7. Deploy and view in Grafana: Open Explore → select your data source → see traces and metrics.

Conclusion

Observability is not a luxury reserved for teams with dedicated DevOps engineers and expensive APM contracts. Resource-constrained infrastructure can run distributed tracing, custom metrics, structured logging, and cost tracking — all for 25MB of overhead.

The trick is using cloud-native exporters instead of self-hosted collectors. OpenTelemetry's real power isn't the protocol — it's that the same SDK works with Jaeger, Prometheus, Grafana Cloud, Google Cloud, and any OTLP-compatible backend.
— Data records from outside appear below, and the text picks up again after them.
/-- Below QUICK_STOP with X adopted and not; S at the end of the frame; and Y, next after X, whose following flag stands and whose enable
goes off in ABORTED. -/
theorem test_hyp_setpoint_records :
    (after .frameBegin (adopted ready)).bus.window = some ⟨.x, false⟩ ∧
    (after .frameBegin (adopted ready)).EnableOn (adopted ready).bus.level .x ∧ ready.bus.x.adopted = false ∧
    ready.settings.params.slotActive .s = true ∧ ready.seq.engine = .idle ∧
    Slot.s.later.find? (fun j => (ready.bus.get j).active) = none ∧
    (let s := { eng .aborted (adopted ready) with bus := { (adopted ready).bus with
       window := some ⟨.x, true⟩, y := { (adopted ready).bus.y with following := true } } }
     s.bus.window = some ⟨.x, true⟩ ∧ Slot.x.later.find? (fun j => (s.bus.get j).active) = some .y ∧
     (s.bus.get .y).following = true ∧ ¬ s.EnableOn s.bus.level .y ∧ (eng .idle s).EnableOn s.bus.level .y) := by
  unfold State.EnableOn
  decide +kernel

/-- A slot lost at its third miss, with no following flag behind it. -/
theorem test_hyp_slot_lost :
    let s := slotX { ready.bus.x with misses := 2 } ready
    s.bus.window = some ⟨.x, false⟩ ∧ (s.bus.get .x).misses = 2 ∧ (s.bus.get .x).lost = false ∧
    ∀ j ∈ Slot.x.later, (s.bus.get j).following = false := by decide +kernel

theorem test_hyp_window_close :
    ready.bus.window = some ⟨.x, false⟩ ∧ (after (ret 1 0) ready).bus.window = some ⟨.x, true⟩ ∧
    crc8 ((1 : Byte) :: beWord 0) ≠ crc8 ((1 : Byte) :: beWord 0) + 1 ∧
    8000000 < (BitVec.ofInt 32 8000001).toInt := by decide +kernel

/-- The ends of the range of X and Y, and H; a window that has its return; and none open, with and without one held back. -/
theorem test_hyp_valid_return :
    ready.bus.window = some ⟨.x, false⟩ ∧ (BitVec.ofInt 32 (-8000000)).toInt = -8000000 ∧
    (BitVec.ofInt 32 8000000).toInt = 8000000 ∧
    (after .returnWindowClose (after .returnWindowClose ready)).bus.window = some ⟨.h, false⟩ ∧
    (after (ret 1 8000000) ready).bus.x.actual = some 8000000 ∧ (after (ret 1 8000001) ready).bus.x.misses = 1 ∧
    (after (ret 1 0) ready).bus.window = some ⟨.x, true⟩ ∧ State.reset.bus.window = none ∧ State.reset.bus.opening = none ∧
    ready.bus.holdWindow.window = none ∧ ready.bus.holdWindow.opening = some ⟨.x, 225⟩ := by decide +kernel

/-- A return of X on which no check is made, which clears the lost flag and sets the fault flag; an AT_REST return of S in STOPPING, with
both stroke conditions true. -/
theorem test_hyp_return_hands_on :
    (let s := slotX { ready.bus.x with lost := true, sentBefore := none } ready
     (s.bus.get .x).adopted = false ∧ (s.bus.get .x).lost = true ∧ (s.bus.get .x).fault ≠ (2 : Byte).getLsbD 1) ∧
    (let s := stk .stopping ready
     let r := { s with bus := { s.bus with window := some ⟨.s, false⟩ }
                       stroke := { s.stroke with stall := true }, classifier := { s.classifier with overload := true } }
     r.bus.window = some ⟨.s, false⟩ ∧ (4 : Byte).getLsbD 2 = true ∧ r.stroke.state = .stopping ∧ r.stroke.stall = true ∧
     r.classifier.overload = true) := by decide +kernel

theorem test_hyp_adoption :
    ready.bus.window = some ⟨.x, false⟩ ∧ ready.bus.x.adopted = false ∧ (1 : Byte).getLsbD 0 = true ∧
    ready.seq.engine ≠ .aborted ∧ ready.queue.records = [] ∧
    (recs [endRecord] ready).queue.records ≠ [] := by decide +kernel

theorem test_hyp_following :
    let s := fun (sent : Option SentRecord) (l : TripLevel) => { adopted ready with bus := { (adopted ready).bus with
      x := { (adopted ready).bus.x with sentBefore := sent }, level := l } }
    (s (some ⟨5, true⟩) .halt).bus.window = some ⟨.x, false⟩ ∧ (s (some ⟨5, true⟩) .halt).bus.x.adopted = true ∧
    (s (some ⟨5, true⟩) .halt).bus.x.sentBefore = some ⟨5, true⟩ ∧ (s (some ⟨5, true⟩) .halt).bus.level ≠ .quickStop ∧
    (s none .none).bus.x.sentBefore = none ∧ (s (some ⟨5, false⟩) .none).bus.x.sentBefore = some ⟨5, false⟩ ∧
    (s (some ⟨5, true⟩) .quickStop).bus.level = .quickStop := by decide +kernel

/-- FOLLOW_LIMIT_XY is 2000: an error of 2000 changes nothing, one of 2001 makes FOLLOW_X ACTIVE, and one within the limit then LATCHED. -/
theorem test_following_is_handed_on :
    let s := { adopted ready with bus := { (adopted ready).bus with
      x := { (adopted ready).bus.x with sentBefore := some ⟨5, true⟩ } } }
    let again := fun (t : State) => { t with bus := { t.bus with window := some ⟨.x, false⟩ } }
    let exceeding := after (ret 0 2006) s
    (after (ret 0 2005) s).trip.sources[10].state = .clear ∧ exceeding.trip.sources[10].state = .active ∧
    exceeding.trip.level = .quickStop ∧ (after (ret 0 2005) (again exceeding)).trip.sources[10].state = .latched := by decide +kernel

theorem test_hyp_rise_to_hold :
    (handed ⟨.none, .hold⟩ (eng .dwelling ready)).seq.changes = [⟨.none, .hold⟩] ∧
    (handed ⟨.none, .hold⟩ (eng .dwelling ready)).seq.engine = .dwelling ∧
    (handed ⟨.none, .hold⟩ (eng .starved ready)).seq.engine = .starved ∧
    (handed ⟨.none, .hold⟩ ready).seq.engine = .idle := by decide +kernel

theorem test_hyp_rise_to_halt :
    (handed ⟨.hold, .halt⟩ (eng .held ready)).seq.changes = [⟨.hold, .halt⟩] ∧
    (handed ⟨.none, .halt⟩ (eng .starved ready)).seq.changes = [⟨.none, .halt⟩] ∧
    ready.stroke.tareInFlight = false := by decide +kernel

theorem test_hyp_rise_to_quick_stop :
    (handed ⟨.halt, .quickStop⟩ (eng .running ready)).seq.changes = [⟨.halt, .quickStop⟩] ∧
    (handed ⟨.halt, .quickStop⟩ (eng .running ready)).seq.engine ≠ .aborted := by decide +kernel

theorem test_hyp_level_changes :
    (ready.setCondition 9 true).trip.level ≠ ready.trip.level ∧ (ready.setCondition 9 false).trip.level = ready.trip.level ∧
    (handed ⟨.halt, .hold⟩ ready).seq.changes = [⟨.halt, .hold⟩] ∧ TripLevel.hold.rank < TripLevel.halt.rank ∧
    (handed ⟨.halt, .hold⟩ ready).bus.changes = [⟨.halt, .hold⟩] := by decide +kernel

/-- One state for each kind of the record behind the DWELL, and for none. -/
theorem test_hyp_dwell_expiry :
    (∀ rest ∈ [[line false .blend 10], [line false .pivot 10], [dwellRecord], [endRecord], []],
      (eng .dwelling (recs (dwellRecord :: rest) ready)).queue.records = dwellRecord :: rest ∧
      (eng .dwelling (recs (dwellRecord :: rest) ready)).seq.engine = .dwelling) ∧
    dwellRecord.body = .dwell 400 ∧ 0 < ready.settings.params.starveTimeout := by decide +kernel

theorem test_hyp_starve_expiry :
    { stk .running (eng .starved ready) with
      seq := { (eng .starved ready).seq with starve := .running 1 } }.seq.starve = .running 1 ∧
    (stk .running ready).stroke.state = .running ∧ (stk .stopped ready).stroke.state = .stopped := by decide +kernel

theorem test_hyp_stroke_timers :
    (stk .starting ready).stroke.state = .starting ∧ (stk .starting ready).stroke.tareInFlight = false ∧
    (stk .starting ready).stroke.stall = false ∧ (stk .stopping ready).stroke.state = .stopping ∧
    { ready.stroke with stall := true }.stall = true ∧ { ready.classifier with overload := true }.overload = true := by
  decide +kernel

/-- The last count of P below the overflow, and the last pulse but one. -/
theorem test_hyp_index_pulse :
    ready.startup.phase ≠ .held ∧ ready.stroke.window = none ∧
    (inWindow .running 0 0 0 ready).stroke.window = some ⟨8, 7, 0, 0, 0, false, true, true⟩ ∧
    (0 + 16777215 < 16777216) ∧ (6 + 1 < 8) ∧ 8 ≤ 7 + 1 ∧ 1 ≤ 0 + 1 := by decide +kernel

/-- At f_set 500: 450 is good, 449 is neither, 250 is not slow, 249 is slow; each state has a window that the pulse completes. -/
theorem test_hyp_judgement :
    ready.stroke.fSet = 500 ∧ ready.stroke.tareInFlight = false ∧ (((450 : Nat) : Int) - 500).natAbs * 10 ≤ 500 ∧
    500 < (((449 : Nat) : Int) - 500).natAbs * 10 ∧ 500 ≤ 250 * 2 ∧ 249 * 2 < 500 ∧
    (inWindow .starting 0 0 0 ready).stroke.good = 0 ∧ (inWindow .starting 1 0 0 ready).stroke.good ≠ 0 ∧
    (inWindow .running 0 0 0 ready).stroke.slow = 0 ∧ (inWindow .running 0 1 0 ready).stroke.slow ≠ 0 ∧
    (inWindow .stalled 0 0 0 ready).stroke.state = .stalled ∧ (inWindow .stopped 0 0 0 ready).stroke.state = .stopped ∧
    (Window.figure ⟨8, 7, 0, 0, 0, false, true, true⟩ 1777777 = 450 ∧ Window.figure ⟨8, 7, 0, 0, 0, false, true, true⟩ 3212851 = 249) := by
  decide +kernel

theorem test_hyp_completes_window (k : StrokeState) :
    (inWindow k 0 0 0 ready).CompletesWindow ⟨8, 7, 0, 0, 0, false, true, true⟩ 1777777 := by
  unfold State.CompletesWindow
  cases k <;> decide +kernel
Write once, export anywhere.

If you're running a side project, a portfolio chatbot, or a startup MVP on limited infrastructure, there's no excuse for flying blind. Add tracing first, metrics second, and you'll debug 10× faster than with logs alone.

Next steps: Add Grafana alerting when TTFT > 2s, build custom dashboards for each chatbot, and implement async AI-as-a-Judge evaluation for 10% of responses. But that's Phase 3.